*** Opening of Dataset records ***
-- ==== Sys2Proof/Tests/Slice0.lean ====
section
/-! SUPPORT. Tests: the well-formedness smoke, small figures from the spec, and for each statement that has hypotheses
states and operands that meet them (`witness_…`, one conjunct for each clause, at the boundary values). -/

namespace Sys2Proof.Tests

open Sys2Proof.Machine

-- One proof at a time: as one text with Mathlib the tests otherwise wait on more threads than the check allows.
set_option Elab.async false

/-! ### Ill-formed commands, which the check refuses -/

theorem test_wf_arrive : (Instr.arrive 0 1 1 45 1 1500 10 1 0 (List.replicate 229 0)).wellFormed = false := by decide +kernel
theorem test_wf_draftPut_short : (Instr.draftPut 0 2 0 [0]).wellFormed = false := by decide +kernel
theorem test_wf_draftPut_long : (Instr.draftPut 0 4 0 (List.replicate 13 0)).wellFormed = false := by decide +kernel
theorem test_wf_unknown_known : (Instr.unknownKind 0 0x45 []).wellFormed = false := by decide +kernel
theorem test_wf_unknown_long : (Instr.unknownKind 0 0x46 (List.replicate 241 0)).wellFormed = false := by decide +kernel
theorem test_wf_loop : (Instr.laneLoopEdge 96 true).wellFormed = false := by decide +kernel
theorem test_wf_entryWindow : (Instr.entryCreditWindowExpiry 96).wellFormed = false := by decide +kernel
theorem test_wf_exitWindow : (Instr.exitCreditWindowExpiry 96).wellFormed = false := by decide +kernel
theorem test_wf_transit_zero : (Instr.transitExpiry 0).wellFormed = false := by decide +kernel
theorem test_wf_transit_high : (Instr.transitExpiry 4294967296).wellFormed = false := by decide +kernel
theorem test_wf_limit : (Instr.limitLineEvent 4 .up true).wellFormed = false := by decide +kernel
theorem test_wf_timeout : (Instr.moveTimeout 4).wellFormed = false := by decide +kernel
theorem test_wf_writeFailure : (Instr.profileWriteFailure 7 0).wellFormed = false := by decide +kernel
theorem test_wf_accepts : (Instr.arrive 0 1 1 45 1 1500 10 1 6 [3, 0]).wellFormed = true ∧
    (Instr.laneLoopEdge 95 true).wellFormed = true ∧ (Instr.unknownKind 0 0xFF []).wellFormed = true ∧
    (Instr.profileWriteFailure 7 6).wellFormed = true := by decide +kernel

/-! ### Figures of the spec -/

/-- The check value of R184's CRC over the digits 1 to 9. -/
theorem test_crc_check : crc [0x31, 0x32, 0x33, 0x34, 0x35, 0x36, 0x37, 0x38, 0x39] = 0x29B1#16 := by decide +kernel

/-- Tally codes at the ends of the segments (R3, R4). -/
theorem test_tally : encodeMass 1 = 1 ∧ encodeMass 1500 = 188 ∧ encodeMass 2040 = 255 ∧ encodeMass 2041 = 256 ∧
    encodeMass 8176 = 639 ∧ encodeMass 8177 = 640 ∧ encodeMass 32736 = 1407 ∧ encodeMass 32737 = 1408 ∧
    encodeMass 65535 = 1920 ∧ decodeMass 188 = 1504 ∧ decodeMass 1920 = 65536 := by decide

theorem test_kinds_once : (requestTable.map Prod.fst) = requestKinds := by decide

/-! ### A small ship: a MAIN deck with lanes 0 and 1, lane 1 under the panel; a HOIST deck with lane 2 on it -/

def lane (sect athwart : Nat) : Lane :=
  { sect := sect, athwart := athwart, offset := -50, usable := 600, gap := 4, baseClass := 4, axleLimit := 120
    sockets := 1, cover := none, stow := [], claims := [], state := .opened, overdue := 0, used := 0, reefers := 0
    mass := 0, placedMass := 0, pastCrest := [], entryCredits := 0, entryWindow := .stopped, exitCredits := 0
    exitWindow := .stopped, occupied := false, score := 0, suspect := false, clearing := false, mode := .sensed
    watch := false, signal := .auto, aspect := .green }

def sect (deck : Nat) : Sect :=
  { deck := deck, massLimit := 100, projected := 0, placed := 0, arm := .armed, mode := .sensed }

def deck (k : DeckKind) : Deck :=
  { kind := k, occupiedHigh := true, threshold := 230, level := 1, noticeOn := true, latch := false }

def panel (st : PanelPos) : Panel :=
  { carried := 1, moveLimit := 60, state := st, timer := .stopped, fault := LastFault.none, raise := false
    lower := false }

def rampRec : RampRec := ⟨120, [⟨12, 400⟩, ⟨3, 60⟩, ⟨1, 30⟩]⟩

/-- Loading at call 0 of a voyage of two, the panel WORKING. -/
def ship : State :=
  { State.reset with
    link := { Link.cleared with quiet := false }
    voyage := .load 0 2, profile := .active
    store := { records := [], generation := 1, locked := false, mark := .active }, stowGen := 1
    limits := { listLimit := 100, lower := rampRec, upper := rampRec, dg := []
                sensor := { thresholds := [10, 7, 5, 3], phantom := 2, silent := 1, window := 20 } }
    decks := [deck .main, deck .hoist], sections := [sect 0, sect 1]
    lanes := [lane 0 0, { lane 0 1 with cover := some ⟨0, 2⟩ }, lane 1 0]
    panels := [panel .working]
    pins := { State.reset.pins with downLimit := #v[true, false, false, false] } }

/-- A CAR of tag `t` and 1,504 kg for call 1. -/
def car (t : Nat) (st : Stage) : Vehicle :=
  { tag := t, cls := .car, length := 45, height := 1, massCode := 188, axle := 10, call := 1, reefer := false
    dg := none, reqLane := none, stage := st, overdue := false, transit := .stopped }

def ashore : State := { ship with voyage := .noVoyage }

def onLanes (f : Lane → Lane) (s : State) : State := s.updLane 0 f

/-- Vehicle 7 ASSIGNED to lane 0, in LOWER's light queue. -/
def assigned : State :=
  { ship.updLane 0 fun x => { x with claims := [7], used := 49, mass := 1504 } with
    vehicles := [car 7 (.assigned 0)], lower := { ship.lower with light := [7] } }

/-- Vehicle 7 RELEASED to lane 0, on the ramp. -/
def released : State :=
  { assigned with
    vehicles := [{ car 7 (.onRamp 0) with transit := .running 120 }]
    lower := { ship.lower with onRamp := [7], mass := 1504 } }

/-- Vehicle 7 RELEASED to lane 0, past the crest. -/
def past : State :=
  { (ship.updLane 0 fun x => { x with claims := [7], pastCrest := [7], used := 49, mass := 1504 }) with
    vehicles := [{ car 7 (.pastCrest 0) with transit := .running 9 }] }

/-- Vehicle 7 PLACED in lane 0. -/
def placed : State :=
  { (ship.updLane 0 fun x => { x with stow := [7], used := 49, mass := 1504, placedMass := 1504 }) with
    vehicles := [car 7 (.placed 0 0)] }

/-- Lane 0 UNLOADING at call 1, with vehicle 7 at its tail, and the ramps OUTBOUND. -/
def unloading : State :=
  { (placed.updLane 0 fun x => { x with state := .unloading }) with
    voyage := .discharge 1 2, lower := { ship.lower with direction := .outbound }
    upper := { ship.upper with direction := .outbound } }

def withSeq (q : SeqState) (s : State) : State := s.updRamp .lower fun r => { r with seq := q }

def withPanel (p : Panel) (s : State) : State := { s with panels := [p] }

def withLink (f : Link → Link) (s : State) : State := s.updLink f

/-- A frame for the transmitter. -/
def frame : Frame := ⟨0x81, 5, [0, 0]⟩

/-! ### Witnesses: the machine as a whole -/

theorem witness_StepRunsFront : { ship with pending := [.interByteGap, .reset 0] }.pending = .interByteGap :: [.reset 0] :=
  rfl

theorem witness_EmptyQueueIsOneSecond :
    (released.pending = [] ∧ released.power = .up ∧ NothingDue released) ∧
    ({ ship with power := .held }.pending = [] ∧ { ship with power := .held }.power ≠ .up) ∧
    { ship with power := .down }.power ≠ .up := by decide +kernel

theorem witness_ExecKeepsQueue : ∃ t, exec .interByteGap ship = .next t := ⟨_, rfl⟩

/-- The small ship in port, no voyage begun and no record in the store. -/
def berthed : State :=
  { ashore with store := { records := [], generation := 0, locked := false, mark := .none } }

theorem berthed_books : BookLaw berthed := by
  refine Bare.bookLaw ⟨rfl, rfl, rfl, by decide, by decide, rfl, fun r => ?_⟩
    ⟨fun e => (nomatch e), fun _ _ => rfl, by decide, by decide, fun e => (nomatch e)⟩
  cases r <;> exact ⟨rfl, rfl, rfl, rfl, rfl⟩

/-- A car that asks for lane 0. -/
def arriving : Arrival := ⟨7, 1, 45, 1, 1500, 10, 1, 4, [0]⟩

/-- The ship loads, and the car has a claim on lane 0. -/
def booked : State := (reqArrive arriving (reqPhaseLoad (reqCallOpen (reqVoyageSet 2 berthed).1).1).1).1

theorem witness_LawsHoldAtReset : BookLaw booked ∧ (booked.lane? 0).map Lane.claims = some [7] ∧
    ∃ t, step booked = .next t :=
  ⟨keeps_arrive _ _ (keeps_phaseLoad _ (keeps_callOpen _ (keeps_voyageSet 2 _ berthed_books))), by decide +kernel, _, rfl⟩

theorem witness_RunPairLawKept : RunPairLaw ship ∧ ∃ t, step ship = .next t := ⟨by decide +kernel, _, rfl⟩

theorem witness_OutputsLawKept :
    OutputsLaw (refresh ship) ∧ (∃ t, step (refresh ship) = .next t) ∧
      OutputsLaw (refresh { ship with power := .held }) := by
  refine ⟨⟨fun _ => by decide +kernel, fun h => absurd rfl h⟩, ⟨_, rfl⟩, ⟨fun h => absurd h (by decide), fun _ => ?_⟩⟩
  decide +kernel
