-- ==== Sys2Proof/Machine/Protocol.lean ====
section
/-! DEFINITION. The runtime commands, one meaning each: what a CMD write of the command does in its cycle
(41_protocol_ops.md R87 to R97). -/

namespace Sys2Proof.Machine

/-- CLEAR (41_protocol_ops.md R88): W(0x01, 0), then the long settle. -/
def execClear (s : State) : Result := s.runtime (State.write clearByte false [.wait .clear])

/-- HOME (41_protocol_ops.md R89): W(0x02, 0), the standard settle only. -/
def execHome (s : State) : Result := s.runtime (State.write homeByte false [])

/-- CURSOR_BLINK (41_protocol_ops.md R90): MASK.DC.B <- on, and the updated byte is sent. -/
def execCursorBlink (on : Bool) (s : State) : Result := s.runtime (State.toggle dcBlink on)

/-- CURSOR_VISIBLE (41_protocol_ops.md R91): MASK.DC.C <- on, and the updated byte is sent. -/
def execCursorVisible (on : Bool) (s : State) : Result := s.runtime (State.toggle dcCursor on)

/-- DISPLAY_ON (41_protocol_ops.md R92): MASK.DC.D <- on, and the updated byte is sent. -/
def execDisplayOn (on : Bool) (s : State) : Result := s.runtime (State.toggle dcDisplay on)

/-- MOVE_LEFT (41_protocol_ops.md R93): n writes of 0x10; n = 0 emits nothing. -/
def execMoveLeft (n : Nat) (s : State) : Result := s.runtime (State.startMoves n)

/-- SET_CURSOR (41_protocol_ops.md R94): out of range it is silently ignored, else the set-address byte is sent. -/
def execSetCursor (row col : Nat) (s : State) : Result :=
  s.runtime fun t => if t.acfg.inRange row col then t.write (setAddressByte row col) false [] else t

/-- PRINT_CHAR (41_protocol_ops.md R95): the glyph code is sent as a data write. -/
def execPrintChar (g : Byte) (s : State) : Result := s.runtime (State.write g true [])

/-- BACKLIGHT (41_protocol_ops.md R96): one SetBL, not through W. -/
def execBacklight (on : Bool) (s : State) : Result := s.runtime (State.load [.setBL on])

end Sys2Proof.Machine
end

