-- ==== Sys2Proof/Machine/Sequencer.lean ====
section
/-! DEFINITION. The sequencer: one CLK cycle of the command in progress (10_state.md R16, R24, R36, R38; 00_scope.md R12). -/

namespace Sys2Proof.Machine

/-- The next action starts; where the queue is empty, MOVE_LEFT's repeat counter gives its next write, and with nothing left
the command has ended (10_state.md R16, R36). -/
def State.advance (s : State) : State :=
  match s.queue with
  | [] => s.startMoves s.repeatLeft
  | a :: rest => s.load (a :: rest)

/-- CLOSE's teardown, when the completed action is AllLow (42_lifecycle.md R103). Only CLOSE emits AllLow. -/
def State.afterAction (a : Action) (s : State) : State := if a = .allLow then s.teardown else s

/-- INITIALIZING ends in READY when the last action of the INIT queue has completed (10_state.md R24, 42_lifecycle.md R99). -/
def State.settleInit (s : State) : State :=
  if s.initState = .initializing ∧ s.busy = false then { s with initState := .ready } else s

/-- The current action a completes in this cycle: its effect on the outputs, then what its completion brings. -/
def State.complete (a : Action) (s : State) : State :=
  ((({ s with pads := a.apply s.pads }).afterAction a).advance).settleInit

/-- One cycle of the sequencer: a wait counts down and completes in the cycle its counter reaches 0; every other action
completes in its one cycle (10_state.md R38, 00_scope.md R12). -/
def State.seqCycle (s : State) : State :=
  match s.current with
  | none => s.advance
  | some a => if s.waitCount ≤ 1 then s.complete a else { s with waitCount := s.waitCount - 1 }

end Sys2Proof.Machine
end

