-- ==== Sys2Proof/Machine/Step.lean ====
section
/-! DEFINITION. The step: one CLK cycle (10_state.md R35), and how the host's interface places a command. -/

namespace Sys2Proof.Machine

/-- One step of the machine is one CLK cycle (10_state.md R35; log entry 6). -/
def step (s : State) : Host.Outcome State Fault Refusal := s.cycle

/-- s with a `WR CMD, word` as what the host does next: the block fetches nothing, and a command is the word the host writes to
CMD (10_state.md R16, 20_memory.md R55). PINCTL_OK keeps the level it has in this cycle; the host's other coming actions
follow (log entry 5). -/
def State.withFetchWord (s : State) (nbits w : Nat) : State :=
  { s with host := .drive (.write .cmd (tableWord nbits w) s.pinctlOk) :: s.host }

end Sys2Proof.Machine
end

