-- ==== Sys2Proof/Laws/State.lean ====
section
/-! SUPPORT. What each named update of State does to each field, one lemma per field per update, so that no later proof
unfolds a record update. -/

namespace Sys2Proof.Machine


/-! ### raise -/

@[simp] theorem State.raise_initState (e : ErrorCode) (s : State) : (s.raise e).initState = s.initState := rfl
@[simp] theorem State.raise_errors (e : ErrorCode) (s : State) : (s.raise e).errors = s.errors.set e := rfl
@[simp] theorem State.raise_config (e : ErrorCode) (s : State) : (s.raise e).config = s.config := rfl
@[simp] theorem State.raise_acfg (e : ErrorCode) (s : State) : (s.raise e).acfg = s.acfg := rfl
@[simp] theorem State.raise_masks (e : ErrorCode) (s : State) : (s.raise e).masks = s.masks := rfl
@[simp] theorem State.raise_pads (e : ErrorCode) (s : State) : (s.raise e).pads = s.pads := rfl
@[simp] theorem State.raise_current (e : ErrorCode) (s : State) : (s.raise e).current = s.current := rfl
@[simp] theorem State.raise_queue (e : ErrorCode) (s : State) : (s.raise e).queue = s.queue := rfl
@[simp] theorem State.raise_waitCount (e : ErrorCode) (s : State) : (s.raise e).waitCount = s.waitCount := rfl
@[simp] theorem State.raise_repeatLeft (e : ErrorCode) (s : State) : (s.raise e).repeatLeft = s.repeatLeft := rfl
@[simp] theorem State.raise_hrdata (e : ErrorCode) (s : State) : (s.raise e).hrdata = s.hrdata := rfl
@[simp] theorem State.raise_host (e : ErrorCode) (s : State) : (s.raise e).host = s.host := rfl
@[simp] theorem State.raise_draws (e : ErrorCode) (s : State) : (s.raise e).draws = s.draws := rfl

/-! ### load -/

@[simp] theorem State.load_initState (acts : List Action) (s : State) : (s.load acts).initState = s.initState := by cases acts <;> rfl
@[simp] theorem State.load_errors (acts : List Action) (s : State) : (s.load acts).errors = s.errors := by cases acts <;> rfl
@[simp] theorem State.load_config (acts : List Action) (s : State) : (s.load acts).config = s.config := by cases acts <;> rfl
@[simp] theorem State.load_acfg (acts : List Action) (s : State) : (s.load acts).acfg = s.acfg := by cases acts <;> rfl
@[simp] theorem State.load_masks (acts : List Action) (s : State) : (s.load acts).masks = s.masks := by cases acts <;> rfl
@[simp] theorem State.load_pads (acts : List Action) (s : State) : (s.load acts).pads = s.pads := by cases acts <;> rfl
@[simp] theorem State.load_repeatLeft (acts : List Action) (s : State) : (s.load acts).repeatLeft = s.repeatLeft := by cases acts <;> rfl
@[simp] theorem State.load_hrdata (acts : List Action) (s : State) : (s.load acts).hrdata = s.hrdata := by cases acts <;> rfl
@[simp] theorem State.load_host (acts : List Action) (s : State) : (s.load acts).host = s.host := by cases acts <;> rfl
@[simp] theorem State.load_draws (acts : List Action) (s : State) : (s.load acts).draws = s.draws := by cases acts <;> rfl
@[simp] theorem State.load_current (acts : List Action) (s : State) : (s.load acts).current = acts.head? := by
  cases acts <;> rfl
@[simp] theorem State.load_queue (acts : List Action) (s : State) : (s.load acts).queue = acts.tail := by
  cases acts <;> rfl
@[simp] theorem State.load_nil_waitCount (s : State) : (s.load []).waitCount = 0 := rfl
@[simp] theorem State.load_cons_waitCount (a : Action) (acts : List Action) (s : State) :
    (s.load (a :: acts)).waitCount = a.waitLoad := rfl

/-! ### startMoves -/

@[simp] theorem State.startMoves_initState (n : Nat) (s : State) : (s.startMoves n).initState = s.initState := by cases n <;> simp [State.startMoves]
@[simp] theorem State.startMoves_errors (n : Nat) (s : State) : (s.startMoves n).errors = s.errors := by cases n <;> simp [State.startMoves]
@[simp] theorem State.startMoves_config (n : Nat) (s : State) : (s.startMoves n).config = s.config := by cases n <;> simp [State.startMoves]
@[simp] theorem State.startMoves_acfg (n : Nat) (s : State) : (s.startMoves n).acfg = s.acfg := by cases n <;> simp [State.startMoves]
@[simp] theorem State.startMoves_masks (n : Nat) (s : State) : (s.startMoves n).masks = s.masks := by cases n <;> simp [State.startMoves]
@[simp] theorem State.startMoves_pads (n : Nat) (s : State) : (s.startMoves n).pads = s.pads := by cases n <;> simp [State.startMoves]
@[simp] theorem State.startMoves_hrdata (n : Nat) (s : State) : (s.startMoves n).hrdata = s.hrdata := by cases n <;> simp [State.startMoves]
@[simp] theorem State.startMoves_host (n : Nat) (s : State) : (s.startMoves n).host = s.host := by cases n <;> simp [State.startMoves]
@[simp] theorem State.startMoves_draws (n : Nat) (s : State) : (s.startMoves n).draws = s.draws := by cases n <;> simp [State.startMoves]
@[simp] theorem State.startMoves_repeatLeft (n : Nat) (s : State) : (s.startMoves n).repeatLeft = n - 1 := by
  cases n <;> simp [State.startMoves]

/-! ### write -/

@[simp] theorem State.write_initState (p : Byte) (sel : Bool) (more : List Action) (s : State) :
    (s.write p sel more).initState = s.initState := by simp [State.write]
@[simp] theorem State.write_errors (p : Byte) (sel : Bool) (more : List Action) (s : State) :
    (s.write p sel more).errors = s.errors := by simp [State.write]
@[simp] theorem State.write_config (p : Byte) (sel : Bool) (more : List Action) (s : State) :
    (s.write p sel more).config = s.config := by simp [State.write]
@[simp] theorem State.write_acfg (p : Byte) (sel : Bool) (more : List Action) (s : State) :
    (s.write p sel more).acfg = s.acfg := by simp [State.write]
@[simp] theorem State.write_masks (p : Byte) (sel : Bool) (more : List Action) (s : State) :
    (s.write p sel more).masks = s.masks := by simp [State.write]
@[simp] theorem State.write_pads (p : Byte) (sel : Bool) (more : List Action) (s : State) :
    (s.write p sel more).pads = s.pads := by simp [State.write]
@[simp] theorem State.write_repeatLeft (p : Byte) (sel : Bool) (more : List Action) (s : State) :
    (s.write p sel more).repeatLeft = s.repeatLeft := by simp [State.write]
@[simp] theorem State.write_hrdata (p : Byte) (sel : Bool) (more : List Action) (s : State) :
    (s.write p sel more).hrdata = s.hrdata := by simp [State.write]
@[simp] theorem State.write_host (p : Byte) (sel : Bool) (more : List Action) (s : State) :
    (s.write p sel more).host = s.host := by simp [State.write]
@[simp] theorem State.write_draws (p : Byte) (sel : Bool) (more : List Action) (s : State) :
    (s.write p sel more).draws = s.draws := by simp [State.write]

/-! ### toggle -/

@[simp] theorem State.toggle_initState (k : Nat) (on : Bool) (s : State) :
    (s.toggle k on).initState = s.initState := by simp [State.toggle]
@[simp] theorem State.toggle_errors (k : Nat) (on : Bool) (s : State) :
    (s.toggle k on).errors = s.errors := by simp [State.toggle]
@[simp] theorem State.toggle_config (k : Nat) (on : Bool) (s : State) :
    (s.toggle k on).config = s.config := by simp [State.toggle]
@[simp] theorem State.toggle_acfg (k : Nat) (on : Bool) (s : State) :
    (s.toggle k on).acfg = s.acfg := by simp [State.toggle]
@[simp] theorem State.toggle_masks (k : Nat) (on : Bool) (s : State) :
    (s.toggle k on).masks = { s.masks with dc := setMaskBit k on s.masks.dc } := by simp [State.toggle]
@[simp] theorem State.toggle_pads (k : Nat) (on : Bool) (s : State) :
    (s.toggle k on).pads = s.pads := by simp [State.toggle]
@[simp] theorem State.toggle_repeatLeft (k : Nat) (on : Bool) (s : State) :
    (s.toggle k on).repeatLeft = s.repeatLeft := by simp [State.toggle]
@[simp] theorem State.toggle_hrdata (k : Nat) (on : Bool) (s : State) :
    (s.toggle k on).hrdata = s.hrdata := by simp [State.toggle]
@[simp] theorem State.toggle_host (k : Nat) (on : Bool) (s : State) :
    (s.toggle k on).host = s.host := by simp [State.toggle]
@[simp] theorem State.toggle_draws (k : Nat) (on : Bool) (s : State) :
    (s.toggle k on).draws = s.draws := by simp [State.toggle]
*** Close of Dataset records ***
* **Problem to solve**
Retype exactly the lines from the first line of the records above through the line containing "digits 1 to 9. -/", both included, and nothing else.

* **The completed task**
-- ==== Sys2Proof/Tests/Slice0.lean ====
section
/-! SUPPORT. Tests: the well-formedness smoke, small figures from the spec, and for each statement that has hypotheses
states and operands that meet them (`witness_…`, one conjunct for each clause, at the boundary values). -/

namespace Sys2Proof.Tests

open Sys2Proof.Machine

-- One proof at a time: as one text with Mathlib the tests otherwise wait on more threads than the check allows.
set_option Elab.async false

/-! ### Ill-formed commands, which the check refuses -/

theorem test_wf_arrive : (Instr.arrive 0 1 1 45 1 1500 10 1 0 (List.replicate 229 0)).wellFormed = false := by decide +kernel
theorem test_wf_draftPut_short : (Instr.draftPut 0 2 0 [0]).wellFormed = false := by decide +kernel
theorem test_wf_draftPut_long : (Instr.draftPut 0 4 0 (List.replicate 13 0)).wellFormed = false := by decide +kernel
theorem test_wf_unknown_known : (Instr.unknownKind 0 0x45 []).wellFormed = false := by decide +kernel
theorem test_wf_unknown_long : (Instr.unknownKind 0 0x46 (List.replicate 241 0)).wellFormed = false := by decide +kernel
theorem test_wf_loop : (Instr.laneLoopEdge 96 true).wellFormed = false := by decide +kernel
theorem test_wf_entryWindow : (Instr.entryCreditWindowExpiry 96).wellFormed = false := by decide +kernel
theorem test_wf_exitWindow : (Instr.exitCreditWindowExpiry 96).wellFormed = false := by decide +kernel
theorem test_wf_transit_zero : (Instr.transitExpiry 0).wellFormed = false := by decide +kernel
theorem test_wf_transit_high : (Instr.transitExpiry 4294967296).wellFormed = false := by decide +kernel
theorem test_wf_limit : (Instr.limitLineEvent 4 .up true).wellFormed = false := by decide +kernel
theorem test_wf_timeout : (Instr.moveTimeout 4).wellFormed = false := by decide +kernel
theorem test_wf_writeFailure : (Instr.profileWriteFailure 7 0).wellFormed = false := by decide +kernel
theorem test_wf_accepts : (Instr.arrive 0 1 1 45 1 1500 10 1 6 [3, 0]).wellFormed = true ∧
    (Instr.laneLoopEdge 95 true).wellFormed = true ∧ (Instr.unknownKind 0 0xFF []).wellFormed = true ∧
    (Instr.profileWriteFailure 7 6).wellFormed = true := by decide +kernel

/-! ### Figures of the spec -/

/-- The check value of R184's CRC over the digits 1 to 9. -/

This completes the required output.